What is Hypothalamic Amenorrhea and why you NEED your period back

If you’re reading this post you most likely are experiencing a loss of period or you want to understand what Hypothalamic Amenorrhea is and why it is important to get your period back. You can check out my video below or read on to hear about HA.

What is Hypothalamic Amenorrhea?

Hypothalamic Amenorrhea or HA for short is a type of secondary amenorrhea. The definition of HA is 3 months absence of menstruation. This means at some point you had your period and have lost it. This looks different for everyone. You may have been on birth control pills and tried coming off and never got your period back or you may have just started having really light periods or maybe the duration between periods started to increase more and more until you no longer have a mentrual cycle. In actuality the absence of periods is merely the absence of ovulation in most situations although you can have annovulatory cycles. The bleeding is shedding your lining because pregnancy didn’t occur. I have a lot of experience with this and the science behind it because I went through multiple IVFs ( 5 for my son and 1 for my daughter).

Either way you are probably starting to get concerned with what is going on. Where the hell is my period? What’s going on? One month passes and it seems like no big deal, one less thing to worry about and then more and more time passes and you begin to get nervous. Or maybe your are thinking no big deal it’s so much easier not having a period. For some, it could be a few months, a few years or even for some decades. The good thing is you are looking into trying to recover and that is the first step.

How is it diagnosed and reasons you may have it.

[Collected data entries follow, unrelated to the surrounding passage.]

/-- PITCH, TB and CNT of a control word (R306). -/
def mcPitch (w : Word) : Nat := field w.toNat 0 16
def mcTb (w : Word) : Nat := field w.toNat 16 4
def mcCnt (w : Word) : Bool := w.getLsbD 20

/-- The 512 sectors of the rows (R307). -/
def rowSectors (x : Word) (pitch : Nat) (write : Bool) : List Ask :=
  (List.range 512).map fun i =>
    { va := x + word (i / 8 * pitch + 32 * (i % 8)), n := 32, al := 1, kind := .accum write }
/-- Steps 1 and 2 of R462 on X and PITCH (R308). A misaligned PITCH reports X.
(DEDUCED: notes/assumptions/20.md) -/
def rowCheck (x : Word) (pitch : Nat) : Option TrapInfo :=
  if !canonical x then some { cause := 6, code := 7, sval := x, access := 9 }
  else if x.toNat % 32 ≠ 0 then some { cause := 5, code := 1, sval := x, access := 9 }
  else if pitch % 32 ≠ 0 ∨ pitch < 256 then some { cause := 5, code := 2, sval := x, access := 9 }
  else none
/-- An accumulator transfer: its checks, and its rows as translated at issue (R141, R308). -/
def rowForm (i : Instr) (a b : GReg) (write : Bool) (op : Word → Word → MatOp) : Form := {
  instr := i
  engine := true
  access := fun s ls =>
    if ls.isEmpty then .ok
    else
      let p := lowestOf s ls
      match rowCheck (rdReg s p a) (mcPitch (rdReg s p b)) with
      | some f => .fault [(p, f)]
      | none => transStage s [p] (fun _ => rowSectors (rdReg s p a) (mcPitch (rdReg s p b)) write)
  act := fun s t ls =>
    if ls.isEmpty then t
    else
      let p := lowestOf s ls
      accept t (curCell s) p (op (rdReg s p a) (rdReg s p b)) none
        ((rowSectors (rdReg s p a) (mcPitch (rdReg s p b)) write).map fun q => (targetOf s p q, blockTag s (targetOf s p q))) }

/-- R306 to R308. -/
def formMmst (gd : Guard) (c : Fin 4) (a : GReg) (b : GReg) : Form :=
  rowForm (.mmst gd c a b) a b true (fun x w => .mmst c.val x (mcPitch w) (mcCnt w) (mcTb w))
def execMmst (gd : Guard) (c : Fin 4) (a : GReg) (b : GReg) (s : State) : Host.Outcome State Fault Refusal :=
  run gd (formMmst gd c a b) s

/-- R306 to R309. -/
def formMmld (gd : Guard) (c : Fin 4) (a : GReg) (b : GReg) : Form :=
  rowForm (.mmld gd c a b) a b false (fun x w => .mmld c.val x (mcPitch w))
def execMmld (gd : Guard) (c : Fin 4) (a : GReg) (b : GReg) (s : State) : Host.Outcome State Fault Refusal :=
  run gd (formMmld gd c a b) s

/-! ### Jobs (R310, R311) -/

def jobAsk (s : State) (p : Nat) (a : GReg) : Ask := { va := rdReg s p a, n := 32, al := 1, kind := .desc, scr := true }
def jrAop (r : Nat) : Word := word (recDw r 0)
def jrBop (r : Nat) : Word := word (recDw r 1)
def jrAcc (r : Nat) : Nat := field (recDw r 2) 0 2
def jrRel (r : Nat) : Option Scope := if field (recDw r 2) 8 1 = 1 then some (scopeOf (field (recDw r 2) 9 3)) else none
/-- Whether a job record is well formed (R310). -/
def jobOk (r : Nat) : Bool :=
  decide (recDw r 3 = 0 ∧ recDw r 2 / 2 ^ 12 = 0 ∧ field (recDw r 2) 2 6 = 0
    ∧ (field (recDw r 2) 8 1 = 1 ∨ field (recDw r 2) 9 3 = 0) ∧ field (recDw r 2) 9 3 ≤ 4)
/-- The stage-5 checks of a job (R459, R298). -/
def jobCheck (s : State) (c : Nat) (f : Fmt) (o : Word) (r : Nat) : Option TrapInfo :=
  if !jobOk r then some (operandFault 0x0C o)
  else firstFail [terraceCheck s c f (jrAop r), terraceCheck s c f (jrBop r), panelCheck f (jrAop r), panelCheck f (jrBop r)]

/-- R310, R311. -/
def formMmjob (gd : Guard) (d : GReg) (a : GReg) (f : Fmt) : Form :=
  {
    instr := (.mmjob gd d a f)
    engine := true
    operand := fun s ls => lowestStage s ls fun p =>
      if (rdReg s p a).toNat % 32 ≠ 0 then some (operandFault 0x0B (rdReg s p a)) else none
    access := fun s ls => if ls.isEmpty then .ok else accessStage s [lowestOf s ls] (fun p => [jobAsk s p a])
    room := fun s ls => if ls.isEmpty then .ok else roomStage s [lowestOf s ls] (fun p => [jobAsk s p a])
    values := fun s ls => if ls.isEmpty then .ok else
      valueStage s [lowestOf s ls] (fun p => jobAsk s p a) (fun p r => jobCheck s (curCell s) f (rdReg s p a) r)
    price := fun _ ls => if ls.isEmpty then 0 else mmaPrice f
    quotaFree := true
    act := fun s t ls =>
      if ls.isEmpty then t
      else
        let p := lowestOf s ls
        let r := valueRead s p (jobAsk s p a)
        let id := (rdReg s p a).toNat / 32
        let t1 := accept (relL1 t (curCell s) (jrRel r)) (curCell s) p (.mma f (jrAcc r) (jrAop r) (jrBop r)) (some id) []
        ls.foldl (fun u q => landFixed u q (gId q d) (gVal q d (word id))) t1 }
def execMmjob (gd : Guard) (d : GReg) (a : GReg) (f : Fmt) (s : State) : Host.Outcome State Fault Refusal :=
  run gd (formMmjob gd d a f) s

/-- WAIT, ALL and ID of a poll word (R312). -/
def mpWait (w : Word) : Bool := w.getLsbD 63
def mpAll (w : Word) : Bool := w.getLsbD 62
def mpId (w : Word) : Nat := w.toNat % 2 ^ 15
/-- The operations that an `mmpoll` of a lane is about: accepted before it, not completed (R312).
(DEDUCED: notes/assumptions/40.md) -/
def pollTargets (s : State) (p : Nat) (w : Word) : List Nat :=
  let x := s.cell (cellOf p)
  (x.jobs.filter (fun j => decide (j.num < (s.str p).pollTo.getD x.jobNum) && (mpAll w || decide (j.ident = some (mpId w))))).map (·.num)
/-- The status word (R312). -/
def pollWord (s : State) (p : Nat) (w : Word) : Word :=
  word (bCode (!mpAll w && tget false (s.cell (cellOf p)).jobErr (mpId w)) * 2 + bCode (pollTargets s p w).isEmpty)

/-- R312. -/
def formMmpoll (gd : Guard) (d : GReg) (a : GReg) : Form :=
  {
    instr := (.mmpoll gd d a)
    holds := fun s ls =>
      if ls.isEmpty then .ok
      else
        let p := lowestOf s ls
        let l := pollTargets s p (rdReg s p a)
        if mpWait (rdReg s p a) && !l.isEmpty then .park .matrix (s.cur.lanes.map fun q => (q, WaitFor.jobs l)) [] else .ok
    onHold := fun s ls =>
      if ls.isEmpty then s
      else modStr s (lowestOf s ls) (fun u => { u with pollTo := some (u.pollTo.getD (s.cell (curCell s)).jobNum) })
    act := fun s t ls =>
      if ls.isEmpty then t
      else
        let v := pollWord s (lowestOf s ls) (rdReg s (lowestOf s ls) a)
        ls.foldl (fun u q => landFixed u q (gId q d) (gVal q d v)) t }
def execMmpoll (gd : Guard) (d : GReg) (a : GReg) (s : State) : Host.Outcome State Fault Refusal :=
  run gd (formMmpoll gd d a) s

/-! ### The engine (R300, R303 to R309) -/

/-- Occupancy in cell cycles (R300). -/
def occupancy : MatOp → Nat
  | .mma f _ _ _ => mmaCycles f
  | .mmz _ => 1
  | .mmst _ _ _ _ _ => 64
  | .mmld _ _ _ => 64

/-- A term of an element of an `mma`: an integer product that is zero has no sign (R304). -/
def termX (f : Fmt) (x y : Exact) : Exact :=
  match fmtTy f, mulX x y with
  | .int _ _, .zero _ => .zero false
  | _, z => z
/-- One element of an `mma` (R303, R304). -/
def mmaElem (s : State) (c : Nat) (f : Fmt) (acc : Nat) (a b : Word) (i j : Nat) : Nat :=
  let x := sumX ((List.range 64).map fun k => termX f (panelElem s c f a k i) (panelElem s c f b k j))
  let t := roundF fp32 .rn 0 x
  let old := rd s (locAcc c (16384 * acc + 256 * i + 4 * j)) 4
  roundF fp32 .rn 0 (addX false (decodeF fp32 old) (decodeF fp32 t))
/-- The whole tile after an `mma`. -/
def runMma (s : State) (c : Nat) (f : Fmt) (acc : Nat) (a b : Word) : State :=
  (List.range 4096).foldl (fun t n =>
    wr t (locAcc c (16384 * acc + 4 * n)) 4 (mmaElem s c f acc a b (n / 64) (n % 64))) s

/-- The first uncorrectable tile element (R469, R471). -/
def tileBad (s : State) (c acc : Nat) : Option Nat :=
  (List.range 512).findSome? fun i => (badAt s (locAcc c (16384 * acc + 32 * i))).map (fun _ => 16384 * acc + 32 * i)
/-- It ends the context of the operation (R471, R445). -/
def killFor (s : State) (r : Requester) (e access : Nat) : State :=
  contextKill s r.grid {
    kind := 1, cause := 10, place := r.ppos, lpos := r.lpos, addr := r.ba, sval := word e, sinfo := word (7 * 256 + access) }
/-- Uncorrectable Terrace bytes of an operand: the first bad sector's offset (R471). -/
def panelBad (s : State) (c : Nat) (f : Fmt) (w : Word) : Option (Nat × Nat) :=
  (panelRanges f w).findSome? fun r =>
    (List.range (r.2 / 32)).findSome? fun i => (badAt s (locTer c (r.1 + 32 * i))).map (fun _ => (r.1 + 32 * i, r.2))

/-- Whether a sector of an accumulator transfer still has the block it was translated for (R308). -/
def rowLive (s : State) (x : Target × Nat) : Bool :=
  match x.1 with
  | .scr _ _ => x.2 ≠ 0 && decide (blockTag s x.1 = x.2)
  | _ => true
/-- Bytes of a tile in a sector of a row. -/
def tileSector (s : State) (c acc i : Nat) : Nat := rd s (locAcc c (16384 * acc + 32 * i)) 32
/-- The record of a dropped row: its first sector is sector 8 r of the transfer (R308, R475). A row of a tile has no source address:
SVAL is the memory address of the row; TB is 0 for an `mmld`.
(DESIGN CHOICE: notes/assumptions/76.md) -/
def rowReject (s : State) (j : MatJob) (tb : Nat) (x : Word) (pitch r : Nat) (t : Target) : State :=
  let off := match t with | .scr _ o => o | _ => 0
  postFor s j.req.cell (rejectRec j.req 7 tb off (x + word (r * pitch)) 256)

/-- One sector of an `mmst` is written at its home (R308). -/
def putSector (s : State) (j : MatJob) (acc i : Nat) (x : Word) : State :=
  match j.rows[i]? with
  | some (.home loc die, _) =>
    if crossed s (dieOf j.req.cell) die j.req.cell loc then postFor s j.req.cell (errRec j.req 8 9 x 32)
    else (actAt (flushRange s j.req.cell loc 32) j.req x loc (.write 32 (tileSector s j.req.cell acc i))).1
  | some (.scr cell off, b) =>
    if crossed s (dieOf j.req.cell) (dieOf cell) j.req.cell (locScr cell off) then postFor s j.req.cell (errRec j.req 8 9 x 32)
    else if rowLive s (.scr cell off, b) then (actAt s j.req x (locScr cell off) (.write 32 (tileSector s j.req.cell acc i))).1 else s
  | _ => s
/-- One sector of an `mmld` comes from its home; an uncorrectable one leaves its elements unchanged and is reported
(R469). -/
def getSector (s : State) (j : MatJob) (acc i : Nat) (x : Word) : State :=
  let c := j.req.cell
  let place := fun (t : State) (die loc : Nat) =>
    match (if crossed t (dieOf c) die c loc then some 8 else badIn t loc 32) with
    | some code => postFor t c (errRec j.req code 9 x 32)
    | none => wr t (locAcc c (16384 * acc + 32 * i)) 32 (rd t loc 32)
  match j.rows[i]? with
  | some (.home loc die, _) => place (flushRange s c loc 32) die loc
  | some (.scr cell off, b) => if rowLive s (.scr cell off, b) then place s (dieOf cell) (locScr cell off) else s
  | some (.remote _ _, _) =>
    (match tfind j.replies i with
      | some v => wr s (locAcc c (16384 * acc + 32 * i)) 32 v
      | none => s)
  | _ => s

From all the research I have done and the doctors that I spoke to, HA is diagnosed by way of elimination. What this means is that they need to rule out any other cause of hypothalamic amenorrhea. They need to rule out a pituitary tumor, thyroid issues, any scarring or obstruction or some other ailment that is stopping menstruation.

The typical protocol for doctors is they will do some blood work, they may do an ultrasound and some may do an MRI if you have higher Prolactin levels to rule out a tumor. I would recommend getting a full blood panel from your Dr. That would include a full thyroid panel, Estrogen, Progesterone, Lutenizing Hormone(LH) and Follicle Stimulating Hormone (FSH ). A lot of times they may only check Estrogen and FSH and without the key indicator of LH you may lose the opportunity to see improvements.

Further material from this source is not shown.